Detection Method:Sandwich
Test principle:This assay employs a two-site sandwich ELISA to quantitate TREH in samples. An antibody specific for TREH has been pre-coated onto a microplate. Standards and samples are pipetted into the wells and anyTREH present is bound by the immobilized antibody. After removing any unbound substances, a biotin-conjugated antibody specific for TREH is added to the wells. After washing, Streptavidin conjugated Horseradish Peroxidase (HRP) is added to the wells. Following a wash to remove any unbound avidin-enzyme reagent, a substrate solution is added to the wells and color develops in proportion to the amount of TREH bound in the initial step. The color development is stopped and the intensity of the color is measured.

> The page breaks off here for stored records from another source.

-- ==== Sys2Proof/Machine/Flags.lean ====
section
/-! DEFINITION. Integer helpers of R41 and the number formats with their rounding and flags (R121 to R133). -/

namespace Sys2Proof.Machine

/-! ### Integers (R41) -/

/-- sext(x, n). -/
def sext (x n : Nat) : Int := if bitAt x (n - 1) && n != 0 then Int.ofNat (x % 2 ^ n) - 2 ^ n else Int.ofNat (x % 2 ^ n)
/-- zext(x, n). -/
def zext (x n : Nat) : Int := Int.ofNat (x % 2 ^ n)
/-- `x[L]` as the form's signedness reads it (R97). -/
def readInt (signed : Bool) (n x : Nat) : Int := if signed then sext x n else zext x n
/-- `t mod 2^n`. -/
def wrapInt (n : Nat) (t : Int) : Nat := (t % 2 ^ n).toNat
/-- sat_sN and sat_nN. -/
def satInt (signed : Bool) (n : Nat) (t : Int) : Int :=
  let lo : Int := if signed then -(2 ^ (n - 1)) else 0
  let hi : Int := if signed then 2 ^ (n - 1) - 1 else 2 ^ n - 1
  if t < lo then lo else if hi < t then hi else t
/-- A result wrapped, or saturated with `.sat` (R97). -/
def fitInt (mo : IMod) (t : Int) : Nat :=
  let n := if mo.wide then 64 else 32
  wrapInt n (if mo.sat then satInt mo.signed n t else t)

/-- The bits of a number from a list, lowest first. -/
def ofBits : List Bool → Nat
  | [] => 0
  | b :: bs => b.toNat + 2 * ofBits bs
/-- The low n bits of a number, lowest first. -/
def toBits (x n : Nat) : List Bool := (List.range n).map (bitAt x)

/-- The number of one bits among the low n (R104). -/
def popcount (x n : Nat) : Nat := (toBits x n).count true
/-- The zeros above the highest one bit of n (R104). -/
def clzN (x n : Nat) : Nat := ((toBits x n).reverse.takeWhile (!·)).length
/-- The zeros below the lowest one bit of n (R104). -/
def ctzN (x n : Nat) : Nat := ((toBits x n).takeWhile (!·)).length
/-- The bits of n reversed (R104). -/
def brevN (x n : Nat) : Nat := ofBits (toBits x n).reverse

/-! ### Flags (R90, R91) -/

def FFlags.none : FFlags := ⟨false, false, false, false, false⟩
/-- Sticky union. -/
def FFlags.or (a b : FFlags) : FFlags := ⟨a.iv || b.iv, a.dz || b.dz, a.of || b.of, a.uf || b.uf, a.nx || b.nx⟩
def FFlags.invalid : FFlags := { FFlags.none with iv := true }

/-! ### Formats (R121, R122) -/

/-- A binary format: exponent and fraction widths, bias, largest finite encoding, and whether it has infinities. -/
structure FFmt where
  ebits : Nat
  fbits : Nat
  bias : Int
  maxEnc : Nat
  hasInf : Bool
  nanEnc : Nat
  /-- NaNs can be signalling (R123). -/
  sig : Bool

def fp32 : FFmt := ⟨8, 23, 127, 0x7F7FFFFF, true, 0x7FC00000, true⟩
def fp16 : FFmt := ⟨5, 10, 15, 0x7BFF, true, 0x7E00, true⟩
def bfp16 : FFmt := ⟨8, 7, 127, 0x7F7F, true, 0x7FC0, true⟩
def fpE5m2 : FFmt := ⟨5, 2, 15, 0x7B, true, 0x7E, false⟩
def fpE4m3 : FFmt := ⟨4, 3, 7, 0x7E, false, 0x7F, false⟩
/-- The magnitude grids of the TS elements (R130); a TS4 magnitude is an integer from 0 to 3. -/
def gridTs4 : FFmt := ⟨2, 2, -1, 3, false, 0, false⟩
def gridTs8 : FFmt := ⟨3, 3, 3, 0x3F, false, 0, false⟩
def gridTs12 : FFmt := ⟨4, 6, 7, 0x3FF, false, 0, false⟩

def ftyFmt : FTy → FFmt
  | .f32 => fp32
  | .f16 => fp16
  | .bf16 => bfp16

/-- The width of a format in bits. -/
def FFmt.width (f : FFmt) : Nat := 1 + f.ebits + f.fbits
/-- The encoding of infinity, without sign. -/
def FFmt.infEnc (f : FFmt) : Nat := (2 ^ f.ebits - 1) * 2 ^ f.fbits

/-- A value: NaN (quiet or signalling), an infinity, or a signed `m · 2^e` (R121). -/
inductive FV where
  | nan (signalling : Bool)
  | inf (neg : Bool)
  | fin (neg : Bool) (m : Nat) (e : Int)
  deriving DecidableEq, Repr, Inhabited

def FV.isNan : FV → Bool
  | .nan _ => true
  | _ => false
def FV.isSig : FV → Bool
  | .nan s => s
  | _ => false
def FV.isInf : FV → Bool
  | .inf _ => true
  | _ => false
def FV.isZero : FV → Bool
  | .fin _ m _ => m == 0
  | _ => false
def FV.neg : FV → Bool
  | .nan _ => false
  | .inf n => n
  | .fin n _ _ => n
def FV.withSign (s : Bool) : FV → FV
  | .nan q => .nan q
  | .inf _ => .inf s
  | .fin _ m e => .fin s m e
def FV.zero (neg : Bool) : FV := .fin neg 0 0

/-- val(F, x) (R121, R123). -/
def fval (f : FFmt) (x : Nat) : FV :=
  let s := bitAt x (f.ebits + f.fbits)
  let ex := x / 2 ^ f.fbits % 2 ^ f.ebits
  let fr := x % 2 ^ f.fbits
  if f.hasInf && ex == 2 ^ f.ebits - 1 then
    if fr == 0 then .inf s else .nan (f.sig && !bitAt fr (f.fbits - 1))
  else if !f.hasInf && ex == 2 ^ f.ebits - 1 && fr == 2 ^ f.fbits - 1 && f.nanEnc != 0 then .nan false
  else if ex == 0 then .fin s fr (1 - f.bias - f.fbits)
  else .fin s (2 ^ f.fbits + fr) (Int.ofNat ex - f.bias - f.fbits)

/-- A TS element grid has no NaN, so every encoding is a value (R130). -/
def gridVal (f : FFmt) (x : Nat) : Nat × Int :=
  let ex := x / 2 ^ f.fbits
  if ex == 0 then (x, 1 - f.bias - f.fbits) else (2 ^ f.fbits + x % 2 ^ f.fbits, Int.ofNat ex - f.bias - f.fbits)

/-! ### Exact comparison and sums of m · 2^e -/

/-- `m · 2^(e - base)` for a base not above e. -/
def alignTo (base : Int) (m : Nat) (e : Int) : Nat := m * 2 ^ (e - base).toNat
/-- Whether `m1 · 2^e1 < m2 · 2^e2`. -/
def magLt (m1 : Nat) (e1 : Int) (m2 : Nat) (e2 : Int) : Bool :=
  let b := min e1 e2
  decide (alignTo b m1 e1 < alignTo b m2 e2)
def magEq (m1 : Nat) (e1 : Int) (m2 : Nat) (e2 : Int) : Bool :=
  let b := min e1 e2
  alignTo b m1 e1 == alignTo b m2 e2
/-- The exact sum of two finite values as a signed integer over a base exponent. -/
def addExact (n1 : Bool) (m1 : Nat) (e1 : Int) (n2 : Bool) (m2 : Nat) (e2 : Int) : Int × Int :=
  let b := min e1 e2
  let x : Int := alignTo b m1 e1
  let y : Int := alignTo b m2 e2
  ((if n1 then -x else x) + (if n2 then -y else y), b)

/-! ### Rounding (R124 to R128) -/

/-- Whether the magnitude `n` with the remainder `rem` of `2^sh` goes up (R124). -/
def goesUp (rm : Rm) (neg : Bool) (n rem sh : Nat) : Bool :=
  if rem == 0 then false
  else
    match rm with
    | .rne => decide (2 ^ sh < 2 * rem) || (2 * rem == 2 ^ sh && n % 2 == 1)
    | .rna => decide (2 ^ sh ≤ 2 * rem)
    | .rz => false
    | .rup => !neg
    | .rdn => neg

/-- The encoding, without sign and with unbounded exponent, nearest to `m · 2^e` under rm, and whether it differs. -/
def roundMag (f : FFmt) (rm : Rm) (neg : Bool) (m : Nat) (e : Int) : Nat × Bool :=
  if m == 0 then (0, false)
  else
    let top : Int := Int.ofNat (Nat.log2 m) + e
    let q := max (top - f.fbits) (1 - f.bias - f.fbits)
    let (n, inexact) :=
      if q ≤ e then (m * 2 ^ (e - q).toNat, false)
      else
        let sh := (q - e).toNat
        let n := m / 2 ^ sh
        let rem := m % 2 ^ sh
        (if goesUp rm neg n rem sh then n + 1 else n, rem != 0)
    if n < 2 ^ f.fbits then (n, inexact)
    else
      let (n, q) := if n == 2 ^ (f.fbits + 1) then (2 ^ f.fbits, q + 1) else (n, q)
      ((q + f.fbits + f.bias).toNat * 2 ^ f.fbits + (n - 2 ^ f.fbits), inexact)

/-- What replaces an overflowing result (R125, R126). -/
def overflowEnc (f : FFmt) (rm : Rm) (neg : Bool) : Nat :=
  if !f.hasInf then f.maxEnc
  else
    match rm with
    | .rne | .rna => f.infEnc
    | .rz => f.maxEnc
    | .rup => if neg then f.maxEnc else f.infEnc
    | .rdn => if neg then f.infEnc else f.maxEnc

/-- round_F of a value, with the flags OF, UF and NX (R124 to R127). -/
def roundF (f : FFmt) (rm : Rm) : FV → Nat × FFlags
  | .nan _ => (f.nanEnc, .none)
  | .inf neg =>
    if f.hasInf then (neg.toNat * 2 ^ (f.width - 1) + f.infEnc, .none)
    else (neg.toNat * 2 ^ (f.width - 1) + f.maxEnc, ⟨false, false, true, false, true⟩)
  | .fin neg m e =>
    let (enc, inexact) := roundMag f rm neg m e
    let sgn := neg.toNat * 2 ^ (f.width - 1)
    if f.maxEnc < enc then (sgn + overflowEnc f rm neg, ⟨false, false, true, false, true⟩)
    else (sgn + enc, ⟨false, false, false, inexact && decide (enc < 2 ^ f.fbits), inexact⟩)

/-- The sign of an exact zero sum of values of opposite sign (R128). -/
def zeroSign (rm : Rm) : Bool :=
  match rm with
  | .rdn => true
  | _ => false

/-- The exact product; IV for 0 · ∞ (R136, R145). -/
def fmulX (x y : FV) : FV × Bool :=
  match x, y with
  | .nan _, _ => (.nan false, false)
  | _, .nan _ => (.nan false, false)
  | .inf a, .inf b => (.inf (a != b), false)
  | .inf a, .fin b m _ => if m == 0 then (.nan false, true) else (.inf (a != b), false)
  | .fin a m _, .inf b => if m == 0 then (.nan false, true) else (.inf (a != b), false)
  | .fin a m1 e1, .fin b m2 e2 => (.fin (a != b) (m1 * m2) (e1 + e2), false)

Product Overview:Trehalose (1-alpha-D-glucopyranosyl alpha-D-glucopyranoside) is widely distributed in nature, being the storage disaccharide of fungi and the blood sugar of insects. Trehalase (EC 3.2.1.28) is an intrinsic glycoprotein of the small intestine and renal brush border membranes that hydrolyzes trehalose to 2 glucose molecules.
The deduced 583-amino acid protein has a calculated molecular mass of 66.6 kD. It has an N-terminal signal peptide, 5 potential N-glycosylation sites, and a C-terminal hydrophobic region for glycosylphosphatidylinositol (GPI) attachment. Northern blot analysis detected a 2.0-kb transcript mainly in kidney, liver, and small intestine.The trehalase signature sequence from amino acids 162 to 175 of mouse Treh shares 100% identity with the corresponding region in human TREH.